» **What to work on**:
Please return, with no alterations, the lines below from the very first through the one that contains "(R120, R122) -/".

» **Supplied information**:
>>>>>
/-- Without repeats, the entries of a list that holds `a` alone are `a` once. -/
theorem eraseDups_eq_singleton {α : Type} [BEq α] [LawfulBEq α] {l : List α} {a : α} (nonempty : l ≠ [])
    (all : ∀ b ∈ l, b = a) : l.eraseDups = [a] := by
  obtain ⟨b, rest, rfl⟩ := List.exists_cons_of_ne_nil nonempty
  obtain rfl := all b List.mem_cons_self
  have no_other : rest.filter (fun d => !d == b) = [] := List.filter_eq_nil_iff.2 fun d hd => by
    simp only [all d (List.mem_cons_of_mem b hd), beq_self_eq_true, Bool.not_true, Bool.false_eq_true, not_false_eq_true]
  rw [List.eraseDups_cons, no_other, List.eraseDups_nil]

/-- Trains that all require one polarity resolve to it, at the lowest of their compares. -/
theorem resolveChannel_agreed {ts : List TickTrain} {p : Polarity} (old : Polarity)
    (required : ∃ t ∈ ts, t.polarities ≠ []) (agreed : ∀ t ∈ ts, ∀ q ∈ t.polarities, q = p) :
    resolveChannel ts old = (lowestCompare ts, p, false) := by
  obtain ⟨t, ht, hne⟩ := required
  have one : polaritiesOf ts = [p] := eraseDups_eq_singleton
    (fun nil => hne (List.flatMap_eq_nil_iff.1 nil t ht))
    fun q hq => by
      obtain ⟨u, hu, hmem⟩ := List.mem_flatMap.1 hq
      exact agreed u hu q hmem
  simp only [resolveChannel, one]

/-- Trains that require both polarities between them are in conflict, and the polarity stays. -/
theorem resolveChannel_conflict {ts : List TickTrain} (old : Polarity) (pos : ∃ t ∈ ts, .pos ∈ t.polarities)
    (neg : ∃ t ∈ ts, .neg ∈ t.polarities) : resolveChannel ts old = (0, old, true) := by
  rw [← mem_polaritiesOf_iff] at pos neg
  unfold resolveChannel
  split
  case h_1 nil => rw [nil] at pos; cases pos
  case h_2 p one =>
    rw [one, List.mem_singleton] at pos neg
    exact absurd (pos.trans neg.symm) (by decide)
  case h_3 => rfl

/-! ## The cuts and the settling (R120, R122) -/

/-- A stop cut holds the drive channel of the signal's stop section. -/
theorem stopCutOn_iff (s : State) (c : Nat) : s.stopCutOn c = true ↔
    ∃ g ∈ s.ix.signals, g.2.stopCut = true ∧ ∃ x r, g.2.cfg.stopSection = some x ∧ s.section? x = some r ∧
      r.cfg.channel = some c := by
  simp only [State.stopCutOn, List.any_eq_true, Bool.and_eq_true]
  refine exists_congr fun g => and_congr_right fun _ => and_congr_right fun _ => ?_
  rcases g.2.cfg.stopSection with _ | x
  · simp
  rcases hx : s.section? x with _ | r <;> simp [hx]

/-- The bridge cut holds the drive channel of the BRIDGE section while the bridge steps. -/
theorem bridgeCutOn_iff (s : State) (c : Nat) : s.bridgeCutOn c = true ↔
    (s.tu.state = .homing ∨ s.tu.state = .moving ∨ s.tu.state = .stopping) ∧
      ∃ x ∈ s.sections, x.2.cfg.kind = .bridge ∧ x.2.cfg.channel = some c := by
  have stepping : s.tu.ten = true ↔ s.tu.state = .homing ∨ s.tu.state = .moving ∨ s.tu.state = .stopping := by
    unfold Turntable.ten
    cases s.tu.state <;> decide
  simp only [State.bridgeCutOn, Bool.and_eq_true, stepping, List.any_eq_true, beq_iff_eq]

/-- A cut takes the drive from a channel, whatever its trains ask; polarity and conflict are what they resolve to. -/
theorem settleChannel_of_resolved {s : State} {c : Nat} {ch : Channel} {k : Nat} {p : Polarity} {conflict : Bool}
    (h : resolveChannel (s.trainsOn c) ch.shadowPolarity = (k, p, conflict)) :
    (s.settleChannel c ch).shadow = (if s.stopCutOn c = true ∨ s.bridgeCutOn c = true then 0 else k) ∧
      (s.settleChannel c ch).shadowPolarity = p ∧ (s.settleChannel c ch).conflict = conflict := by
  simp only [State.settleChannel, h, Bool.or_eq_true, and_self]

/-- A channel that resolves to compare 0 has shadow 0, cut or not. -/
theorem settleChannel_of_resolved_zero {s : State} {c : Nat} {ch : Channel} {p : Polarity} {conflict : Bool}
    (h : resolveChannel (s.trainsOn c) ch.shadowPolarity = (0, p, conflict)) :
    (s.settleChannel c ch).shadow = 0 ∧ (s.settleChannel c ch).shadowPolarity = p ∧
      (s.settleChannel c ch).conflict = conflict := by
  simpa only [ite_self] using settleChannel_of_resolved h

/-- Trains in agreement are driven at the lowest of their compares, unless the channel is cut. -/
theorem settleChannel_agreed {s : State} {c : Nat} {p : Polarity} (ch : Channel) (on : s.trainsOn c ≠ [])
    (agreed : ∀ t ∈ s.trainsOn c, ∀ q ∈ t.polarities, q = p) :
    (s.settleChannel c ch).shadow =
        (if s.stopCutOn c = true ∨ s.bridgeCutOn c = true then 0 else lowestCompare (s.trainsOn c)) ∧
      (s.settleChannel c ch).shadowPolarity = p ∧ (s.settleChannel c ch).conflict = false := by
  obtain ⟨t, ht⟩ := List.exists_mem_of_ne_nil _ on
  exact settleChannel_of_resolved
    (resolveChannel_agreed ch.shadowPolarity ⟨t, ht, polarities_ne_nil_of_mem_trainsOn ht⟩ agreed)

/-- Settles O48: duty and compare by arithmetic; the required polarity by the table of R119; the settling of a channel
by whether its trains are none, agree or conflict, under the cuts of R122. -/
theorem channelsSettleByR118ToR122 : Obligations.ChannelsSettleByR118ToR122 := by
  unfold Obligations.ChannelsSettleByR118ToR122
  refine ⟨?duty, ?polarity, trainsOn_eq, ?settling⟩
  case duty =>
    exact fun t c p => ⟨rfl, rfl, compareOf_thousand p, fun hv hm =>
      ⟨duty_one hm, duty_full (Nat.le_of_lt hv), fun _ => duty_le_duty t, fun hc => compareOf_duty_le (Nat.le_of_lt hv) hm hc p⟩⟩
  case polarity =>
    intro s t c p
    rw [mem_polaritiesOn_iff]
    refine exists_congr fun e => and_congr_right fun _ => exists_congr fun r => and_congr_right fun _ =>
      and_congr_right fun _ => ?_
    cases e.exit <;> cases r.cfg.sense <;> exact Iff.rfl
  case settling =>
    intro s c ch ts new cut
    have cut_iff : s.stopCutOn c = true ∨ s.bridgeCutOn c = true ↔ cut :=
      or_congr (stopCutOn_iff s c) (bridgeCutOn_iff s c)
    refine ⟨fun h => (settleChannel_of_resolved rfl).1.trans (if_pos (cut_iff.2 h)), fun empty => ?idle,
      fun p on agreed => ?agreed, fun pos neg => settleChannel_of_resolved_zero (resolveChannel_conflict _ pos neg),
      rfl, rfl, rfl, rfl⟩
    case idle => exact settleChannel_of_resolved_zero (congrArg (fun l => resolveChannel l ch.shadowPolarity) empty)
    case agreed =>
      obtain ⟨shadow, polarity, conflict⟩ := settleChannel_agreed ch on agreed
      refine ⟨polarity, conflict, fun t ht => ?_, fun uncut => ?_⟩
      · rw [shadow]
        split
        · exact Nat.zero_le _
        · exact lowestCompare_le ht
      · rw [shadow, if_neg (mt cut_iff.1 uncut)]
        exact exists_lowestCompare on

end Sys2Proof.Machine
end

section
/-! SUPPORT. The line buffer by R152: what joining comes to and leaves alone, the entry an ended line makes, a part
whose reply slot is full waits, and the link a start-up begins with. -/

namespace Sys2Proof.Machine

open Sys2Proof

/-! ## Joining (R152) -/

theorem join_of_room {h : HostLink} (room : h.buffer.length < 4) (e : BufferEntry) :
    h.join e = { h with buffer := h.buffer ++ [e] } := if_pos room

theorem join_of_full {h : HostLink} (full : 4 ≤ h.buffer.length) (below : h.owed < 255) (e : BufferEntry) :
    h.join e = { h with owed := h.owed + 1 } :=
  (if_neg (Nat.not_lt.2 full)).trans (if_pos below)

theorem join_of_owedFull {h : HostLink} (full : 4 ≤ h.buffer.length) (most : 255 ≤ h.owed) (e : BufferEntry) :
    h.join e = { h with lost := min (h.lost + 1) 65535 } :=
  (if_neg (Nat.not_lt.2 full)).trans (if_neg (Nat.not_lt.2 most))

/-- A line that ends changes the buffer and the two counts alone. -/
theorem join_frame (h : HostLink) (e : BufferEntry) :
    ∃ buffer owed lost, h.join e = { h with buffer := buffer, owed := owed, lost := lost } := by
  rcases Nat.lt_or_ge h.buffer.length 4 with room | full
  · exact ⟨_, _, _, join_of_room room e⟩
  rcases Nat.lt_or_ge h.owed 255 with below | most
  · exact ⟨_, _, _, join_of_full full below e⟩
  · exact ⟨_, _, _, join_of_owedFull full most e⟩

@[simp] theorem join_line (h : HostLink) (e : BufferEntry) : (h.join e).line = h.line := by
  obtain ⟨_, _, _, eq⟩ := join_frame h e
  rw [eq]

@[simp] theorem join_gapTimer (h : HostLink) (e : BufferEntry) : (h.join e).gapTimer = h.gapTimer := by
  obtain ⟨_, _, _, eq⟩ := join_frame h e
  rw [eq]

@[simp] theorem join_slot (h : HostLink) (e : BufferEntry) : (h.join e).slot = h.slot := by
  obtain ⟨_, _, _, eq⟩ := join_frame h e
  rw [eq]

@[simp] theorem join_tx (h : HostLink) (e : BufferEntry) : (h.join e).tx = h.tx := by
  obtain ⟨_, _, _, eq⟩ := join_frame h e
  rw [eq]

/-! ## The end of a line by CR (R150, R152) -/

/-- The entry a line in assembly makes when it ends: itself, or the mark of its fault. -/
def Assembly.entry (a : Assembly) : BufferEntry :=
  match a.fault with
  | none => .line a.chars
  | some f => .mark (markOf f)

/-- A line with a fault, or with characters, joins as its entry; only the empty good line is ignored. -/
theorem endLine_eq_join {h : HostLink} {a : Assembly} (line : h.line = some a)
    (joins : a.fault ≠ none ∨ a.chars ≠ []) : h.endLine = h.clearLine.join a.entry := by
  rcases fault : a.fault with _ | f
  · have chars : a.chars ≠ [] := joins.resolve_left (not_not_intro fault)
    simp only [HostLink.endLine, Assembly.entry, line, fault, if_neg chars]
  · simp only [HostLink.endLine, Assembly.entry, line, fault]

/-- With no line in assembly there is no gap timer to start again. -/
theorem restartGap_of_no_line {s : State} (line : s.hl.line = none) (timer : s.hl.gapTimer = none) :
    restartGap s = s := by
  have link : ({ s.hl with gapTimer := s.hl.line.map fun _ => s.now + ms 2000 } : HostLink) = s.hl := by
    rw [line, Option.map_none, ← timer]
  rw [restartGap, State.setLink, link]

theorem receive_cr {s : State} (high : s.hl.rxBreak = false) :
    receive 13 false s = restartGap (s.setLink HostLink.endLine) := by
  rw [receive, high]
  rfl

/-- The CR of a line that is not ignored makes its entry join, with the line and its timer gone. -/
theorem receive_cr_joins {s : State} {a : Assembly} (high : s.hl.rxBreak = false) (line : s.hl.line = some a)
    (joins : a.fault ≠ none ∨ a.chars ≠ []) :
    receive 13 false s = s.setLink fun h => h.clearLine.join a.entry := by
  have ended : s.setLink HostLink.endLine = s.setLink fun h => h.clearLine.join a.entry := by
    rw [State.setLink, endLine_eq_join line joins, State.setLink]
  rw [receive_cr high, ended]
  exact restartGap_of_no_line (join_line ..) (join_gapTimer ..)

/-! ## A part whose reply slot is full waits -/

@[simp] theorem lineText_setLink (s : State) (f : HostLink → HostLink) (b l : Nat) :
    (s.setLink f).lineText b l = s.lineText b l := rfl

theorem sendOldest_setLink (f : HostLink → HostLink) (q : List (Nat × Nat)) (s : State) :
    sendOldest q (s.setLink f) = (sendOldest q s).setLink f := by
  induction q generalizing s with
  | nil => rfl
  | cons e rest ih =>
    obtain ⟨b, l⟩ := e
    have board : (s.setLink f).board b = s.board b := rfl
    simp only [sendOldest, board, lineText_setLink]
    split
    · split
      · exact ih (s.unqueueLine b l)
      · rfl
    · exact ih s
<<<<<
» **Solution for this problem**:
/-- Without repeats, the entries of a list that holds `a` alone are `a` once. -/
theorem eraseDups_eq_singleton {α : Type} [BEq α] [LawfulBEq α] {l : List α} {a : α} (nonempty : l ≠ [])
    (all : ∀ b ∈ l, b = a) : l.eraseDups = [a] := by
  obtain ⟨b, rest, rfl⟩ := List.exists_cons_of_ne_nil nonempty
  obtain rfl := all b List.mem_cons_self
  have no_other : rest.filter (fun d => !d == b) = [] := List.filter_eq_nil_iff.2 fun d hd => by
    simp only [all d (List.mem_cons_of_mem b hd), beq_self_eq_true, Bool.not_true, Bool.false_eq_true, not_false_eq_true]
  rw [List.eraseDups_cons, no_other, List.eraseDups_nil]

/-- Trains that all require one polarity resolve to it, at the lowest of their compares. -/
theorem resolveChannel_agreed {ts : List TickTrain} {p : Polarity} (old : Polarity)
    (required : ∃ t ∈ ts, t.polarities ≠ []) (agreed : ∀ t ∈ ts, ∀ q ∈ t.polarities, q = p) :
    resolveChannel ts old = (lowestCompare ts, p, false) := by
  obtain ⟨t, ht, hne⟩ := required
  have one : polaritiesOf ts = [p] := eraseDups_eq_singleton
    (fun nil => hne (List.flatMap_eq_nil_iff.1 nil t ht))
    fun q hq => by
      obtain ⟨u, hu, hmem⟩ := List.mem_flatMap.1 hq
      exact agreed u hu q hmem
  simp only [resolveChannel, one]

/-- Trains that require both polarities between them are in conflict, and the polarity stays. -/
theorem resolveChannel_conflict {ts : List TickTrain} (old : Polarity) (pos : ∃ t ∈ ts, .pos ∈ t.polarities)
    (neg : ∃ t ∈ ts, .neg ∈ t.polarities) : resolveChannel ts old = (0, old, true) := by
  rw [← mem_polaritiesOf_iff] at pos neg
  unfold resolveChannel
  split
  case h_1 nil => rw [nil] at pos; cases pos
  case h_2 p one =>
    rw [one, List.mem_singleton] at pos neg
    exact absurd (pos.trans neg.symm) (by decide)
  case h_3 => rfl

/-! ## The cuts and the settling (R120, R122) -/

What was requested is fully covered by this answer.